Depuis plus de trente cinq ans, Cibfinance accompagne les particuliers et les professionnels dans la recherche de solutions de financement complexes.
La société collabore avec les huit principales banques spécialisées dans le regroupement de crédits en France.
Cette expérience permet de maîtriser les spécificités de chaque établissement et de proposer le montage financier le plus adapté à chaque situation.
Il convient toutefois d’être transparent. Dans de nombreux cas, aucune solution de financement ne peut être trouvée. Contrairement aux idées reçues, tous les dossiers ne sont pas finançables.
Face aux demandes reçues, Cibfinance décline d’ailleurs davantage de dossiers qu’elle n’en accepte. Cette approche peut sembler peu commerciale mais elle reflète une réalité du métier.
L’expertise du courtier permet d’identifier rapidement si une solution existe ou non. Cette transparence évite de donner de faux espoirs aux emprunteurs et permet de rester dans une démarche professionnelle et responsable.

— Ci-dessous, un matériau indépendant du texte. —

-- ==== Sys2Proof/Laws/State.lean ====
section
/-!
SUPPORT. What each update of the state leaves in each field: one lemma per field per update, so that no
proof unfolds a record update.
-/
namespace Sys2Proof.Machine

variable (s : State)

@[simp] theorem State.respond_slot (rsp : RspWord) : (s.respond rsp).slot = s.slot := rfl
@[simp] theorem State.respond_cursor (rsp : RspWord) : (s.respond rsp).cursor = s.cursor := rfl
@[simp] theorem State.respond_fault (rsp : RspWord) : (s.respond rsp).fault = s.fault := rfl
@[simp] theorem State.respond_refused (rsp : RspWord) : (s.respond rsp).refused = s.refused := rfl
@[simp] theorem State.respond_config (rsp : RspWord) : (s.respond rsp).config = s.config := rfl
@[simp] theorem State.respond_pending (rsp : RspWord) : (s.respond rsp).pending = s.pending := rfl
@[simp] theorem State.respond_index (rsp : RspWord) : (s.respond rsp).index = s.index := rfl
@[simp] theorem State.respond_reply (rsp : RspWord) : (s.respond rsp).reply = .word rsp := rfl

@[simp] theorem State.withSlot_slot (b : Buffer) : (s.withSlot b).slot = b := rfl
@[simp] theorem State.withSlot_cursor (b : Buffer) : (s.withSlot b).cursor = s.cursor := rfl
@[simp] theorem State.withSlot_fault (b : Buffer) : (s.withSlot b).fault = s.fault := rfl
@[simp] theorem State.withSlot_refused (b : Buffer) : (s.withSlot b).refused = s.refused := rfl
@[simp] theorem State.withSlot_config (b : Buffer) : (s.withSlot b).config = s.config := rfl
@[simp] theorem State.withSlot_pending (b : Buffer) : (s.withSlot b).pending = s.pending := rfl
@[simp] theorem State.withSlot_index (b : Buffer) : (s.withSlot b).index = s.index := rfl
@[simp] theorem State.withSlot_reply (b : Buffer) : (s.withSlot b).reply = s.reply := rfl

@[simp] theorem State.withCursor_slot (c : BitVec 3) : (s.withCursor c).slot = s.slot := rfl
@[simp] theorem State.withCursor_cursor (c : BitVec 3) : (s.withCursor c).cursor = .written c := rfl
@[simp] theorem State.withCursor_fault (c : BitVec 3) : (s.withCursor c).fault = s.fault := rfl
@[simp] theorem State.withCursor_refused (c : BitVec 3) : (s.withCursor c).refused = s.refused := rfl
@[simp] theorem State.withCursor_config (c : BitVec 3) : (s.withCursor c).config = s.config := rfl
@[simp] theorem State.withCursor_pending (c : BitVec 3) : (s.withCursor c).pending = s.pending := rfl
@[simp] theorem State.withCursor_index (c : BitVec 3) : (s.withCursor c).index = s.index := rfl
@[simp] theorem State.withCursor_reply (c : BitVec 3) : (s.withCursor c).reply = s.reply := rfl

@[simp] theorem State.takeFault_slot (r : Fault) : (s.takeFault r).slot = s.slot := rfl
@[simp] theorem State.takeFault_cursor (r : Fault) : (s.takeFault r).cursor = s.cursor := rfl
@[simp] theorem State.takeFault_fault (r : Fault) : (s.takeFault r).fault = s.fault ++ [r] := rfl
@[simp] theorem State.takeFault_refused (r : Fault) : (s.takeFault r).refused = s.refused := rfl
@[simp] theorem State.takeFault_config (r : Fault) : (s.takeFault r).config = s.config := rfl
@[simp] theorem State.takeFault_pending (r : Fault) : (s.takeFault r).pending = s.pending := rfl
@[simp] theorem State.takeFault_index (r : Fault) : (s.takeFault r).index = s.index := rfl
@[simp] theorem State.takeFault_reply (r : Fault) : (s.takeFault r).reply = .faulted r := rfl

@[simp] theorem State.takeRefusal_slot (r : RefusalReason) : (s.takeRefusal r).slot = s.slot := rfl
@[simp] theorem State.takeRefusal_cursor (r : RefusalReason) : (s.takeRefusal r).cursor = s.cursor := rfl
@[simp] theorem State.takeRefusal_fault (r : RefusalReason) : (s.takeRefusal r).fault = s.fault := rfl
@[simp] theorem State.takeRefusal_refused (r : RefusalReason) : (s.takeRefusal r).refused = true := rfl
@[simp] theorem State.takeRefusal_config (r : RefusalReason) : (s.takeRefusal r).config = s.config := rfl
@[simp] theorem State.takeRefusal_pending (r : RefusalReason) : (s.takeRefusal r).pending = s.pending := rfl
@[simp] theorem State.takeRefusal_index (r : RefusalReason) : (s.takeRefusal r).index = s.index := rfl
@[simp] theorem State.takeRefusal_reply (r : RefusalReason) : (s.takeRefusal r).reply = .refused r := rfl

@[simp] theorem State.taken_slot : (s.taken).slot = s.slot := rfl
@[simp] theorem State.taken_cursor : (s.taken).cursor = s.cursor := rfl
@[simp] theorem State.taken_fault : (s.taken).fault = s.fault := rfl
@[simp] theorem State.taken_refused : (s.taken).refused = s.refused := rfl
@[simp] theorem State.taken_config : (s.taken).config = s.config := rfl
@[simp] theorem State.taken_pending : (s.taken).pending = s.pending.tail := rfl
@[simp] theorem State.taken_index : (s.taken).index = s.index + 1 := rfl
@[simp] theorem State.taken_reply : (s.taken).reply = s.reply := rfl

@[simp] theorem State.present_slot (t : Transaction) : (s.present t).slot = s.slot := rfl
@[simp] theorem State.present_cursor (t : Transaction) : (s.present t).cursor = s.cursor := rfl
@[simp] theorem State.present_fault (t : Transaction) : (s.present t).fault = s.fault := rfl
@[simp] theorem State.present_refused (t : Transaction) : (s.present t).refused = s.refused := rfl
@[simp] theorem State.present_config (t : Transaction) : (s.present t).config = s.config := rfl
@[simp] theorem State.present_pending (t : Transaction) : (s.present t).pending = t :: s.pending.tail := rfl
@[simp] theorem State.present_index (t : Transaction) : (s.present t).index = s.index := rfl
@[simp] theorem State.present_reply (t : Transaction) : (s.present t).reply = s.reply := rfl

end Sys2Proof.Machine
end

Ce qu’il faut retenir sur les allocations familiales et le rachat de crédit
La prise en compte des allocations familiales dans un dossier de rachat de crédits reste un sujet complexe et souvent mal compris.
Ces prestations peuvent parfois être intégrées dans l’analyse des revenus mais leur caractère temporaire conduit les banques à adopter une approche prudente.
La durée du financement, l’âge des enfants et la nature exacte des prestations jouent un rôle déterminant dans l’étude du dossier.
Dans ce contexte, chaque situation doit être analysée de manière individuelle. C’est tout l’enjeu du travail d’un courtier spécialisé capable de naviguer dans la diversité des normes bancaires.
Grâce à son expérience de plus de trente cinq ans et à ses partenariats avec les banques spécialisées du marché, Cibfinance accompagne les emprunteurs dans l’étude de leur projet de rachat de crédits.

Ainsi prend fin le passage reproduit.